On 14 February 2012 Assemblyman Paul Fong introduced AB 1687 at the request of California Professional Firefighters. The purpose of the bill is to improve how Utilization Review (UR) is applied in California's workers comp system. Currently the UR process may be used by insurance companies to delay and deny care to injured workers. Doctors retained by the insurance companies and their affiliated UR companies are not required to have California licenses. If these doctors make mistakes, wrongfully deny care, and cause harm to injured workers, they do not answer to the Medical Board of California as would treating doctors, known as PTPs or Primary Treating Physicians, who are licensed in the states in which they practice.

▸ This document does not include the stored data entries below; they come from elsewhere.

/-- The channel of extent `j` of list `c` (R227). -/
def extChan (g : Gen) (c j : Nat) : ChanId :=
  let l := chansOf g.chans
  l.getD ((c + j) % l.length) 0

/-- Bytes a scan reads of extent `j` of a list of `n` entries, in whole logical blocks (R227). -/
def extRead (x : Idx) (n j : Nat) : Nat :=
  roundUp (extHeader x + min (extEnts x) (n - j * extEnts x) * entBytes x) 4096

/-- Byte offset of a bank's scale array (R225, R59). `CENT_SOFF` shows its low 32 bits: DESIGN CHOICE, a bank whose rows
take 4 GiB or more has an offset that the field cannot hold (assumption 14). -/
def centSoffOf (x : Idx) : Nat := if x.centFmt = 7 then 0 else x.ncentCap.toNat * x.dim.toNat

/-- The device ranges of a centroid's row and block scales in a generation's bank (R225). -/
def centRanges (x : Idx) (g : Gen) (c : Nat) : List Range :=
  let n := x.dim.toNat * centElem x
  let a := g.centAddr.toNat + c * n
  let k := x.dim.toNat / 32 * 4
  let b := g.centAddr.toNat + centSoffOf x + c * k
  (a, a + n) :: (if x.centFmt = 7 then [] else [(b, b + k)])

/-- The device range of the attribute row of a handle, none for a handle that names a row of zeros (R230). -/
def attrRanges (x : Idx) (g : Gen) (h : BitVec 32) : List Range :=
  let a := x.attrAddr.toNat + h.toNat * x.attrWidth.toNat
  if g.arows.toNat ≤ h.toNat then [] else [(a, a + x.attrWidth.toNat)]

/-- The value of element `k` of a centroid of a generation, with the flags of reading it (R225, R239). -/
def centVal (s : State) (x : Idx) (g : Gen) (c k : Nat) : XVal × Fl :=
  if x.centFmt = 7 then
    plainVal (bareDesc .bf16 0) (leNat (memGets s.tiers.mem (g.centAddr.toNat + (c * x.dim.toNat + k) * 2) 2))
  else
    scaledVal (bareDesc .int8 2) (memGet s.tiers.mem (g.centAddr.toNat + c * x.dim.toNat + k)).toNat
      (leNat (memGets s.tiers.mem (g.centAddr.toNat + centSoffOf x + (c * (x.dim.toNat / 32) + k / 32) * 4) 4))

/-- Element `k` of a BF16 vector. -/
def bf16At (b : Bytes) (k : Nat) : XVal × Fl := plainVal (bareDesc .bf16 0) (fieldAt b (2 * k) 2)

/-- Element `k` of a list entry, rebuilt from its centroid and its residual code (R239). -/
def entVal (s : State) (x : Idx) (g : Gen) (l : PList) (e : ListEnt) (k : Nat) : XVal × Fl :=
  let d := codeDesc x
  let r := scaledVal d (packedAt (fmtBits d.fmt) e.code k) ((l.scales.getD (k / 32) 0).toNat)
  let c := centVal s x g l.cent k
  let v := rne32f (xadd c.1 r.1)
  (val32 v.1, c.2 ||| r.2 ||| v.2)

/-- The distance of R239 between a query and a vector, block by block, with its flags at (m, n, k). -/
def distance (op : TOp) (dim m n : Nat) (q x : Nat → XVal × Fl) : Rec (BitVec 32) :=
  let blocks := (List.range (dim / 32)).foldl (fun (acc : Option (Rec (BitVec 32))) b =>
    let v := ((List.range 32).foldl (fun a i =>
      let k := 32 * b + i
      let t := fTerm op (q k).1 (x k).1
      fJoin m n k a (t.1, t.2 ||| (q k).2 ||| (x k).2)) none).getD (0, .none)
    match acc with
    | none => some v
    | some a =>
      let r := fadd a.1 v.1
      some (r.1, excJoin a.2 (excJoin v.2 (raiseAt r.2 m n (32 * b))))) none
  blocks.getD (0, .none)

/-! ## Views -/

/-- The view that a step holds on an index (R233). -/
def heldView (x : Ctx) (i : IdxId) : Option View := x.views.find? fun v => v.idx == i

/-- The record that a pinned generation names, if it is readable (R235). -/
def pinRecord (x : Idx) (g : BitVec 32) : Option (Fin 2) :=
  [(0 : Fin 2), 1].find? fun r => x.gens[r].gen == g && x.gens[r].valid

/-- The pinned view (g, `SBASE` of g + Δ), if R235 accepts it. -/
def pinView (s : State) (i : IdxId) (g : BitVec 32) (delta : Nat) : Option View :=
  let x := s.index i
  match pinRecord x g with
  | none => none
  | some r =>
    let sb := x.gens[r].sbase
    let top := if r = x.cur then x.head.toNat else x.gens[(r + 1 : Fin 2)].sbase.toNat
    if sb.toNat + delta ≤ top then
      some { idx := i, rcd := r, g := g, b := BitVec.ofNat 64 (sb.toNat + delta), sbase := sb, pinned := true
             stamp := stampOf s, seq := s.time.seq }
    else none

/-- The current view of an index (R233). -/
def curView (s : State) (i : IdxId) : View :=
  let x := s.index i
  let g := x.gens[x.cur]
  { idx := i, rcd := x.cur, g := g.gen, b := x.head, sbase := g.sbase, pinned := false, stamp := stampOf s, seq := s.time.seq }

/-- The view an instruction reads through: the one the step holds, or the current one (R233). -/
def viewFor (s : State) (x : Ctx) (i : IdxId) : View := (heldView x i).getD (curView s i)

/-- The state with the step's view of an index fixed; fixing it takes one stamp (R233, R258, R329). -/
def fixView (s : State) (c : CtxId) (v : View) : State :=
  match heldView (s.ctx c) v.idx with
  | some _ => s
  | none => (s.tickSeq).setCtx c { s.ctx c with views := (s.ctx c).views ++ [v] }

Non-California licensed doctors do not answer to their own state boards because out-of-state medical boards do not have jurisdiction in California. Insurance companies derive financial benefits from this method because they don't pay for care that has been disallowed by the unlicensed doctors even if the care was actually prescribed by licensed doctors. This form of retroactive denial of care has previously been discussed in these pages.

Efforts to pass legislation to correct this situation by requiring UR doctors to be licensed in California have been successfully opposed by insurance companies who easily convinced Gov. Schwarzenegger to deny access to care to injured workers but who also persuaded Gov. Brown to veto AB 584 in 2011 (AB 584, also by Paul Fong, would have required UR doctors who do California cases to be licensed in California).

Fong's current bill, AB 1687, says that
"communications or responses regarding decisions to modify, delay, or deny medical treatment services requested by physicians also shall include a clear and concise explanation of the available options for objecting to the modification, delay, or denial of those medical services."
It does not say that the UR doctors who make these decisions should be licensed in California. This omission is the Achilles' heel of AB 1687.

Without this provision the UR doctor and the medical director employed by the UR company, in turn retained by the insurance company, may assert that whatever reason is presented for delay or denial of care is "clear and concise." The change in language requested by the California Professional Firefighter is a step in the right direction and deserves support even though it isn't strong enough to challenge wrongful and harmful decisions by non-California licensed doctors who can simply state that their reasons for delaying or denying care are "clear and concise."

Rather than get involved in debates about whether or not language was "clear and concise," beleagured doctors who prefer to practice medicine will leave the system. The large clinics that see patients at breakneck speed will inherit the patients. Injured workers will once again inherit the wind.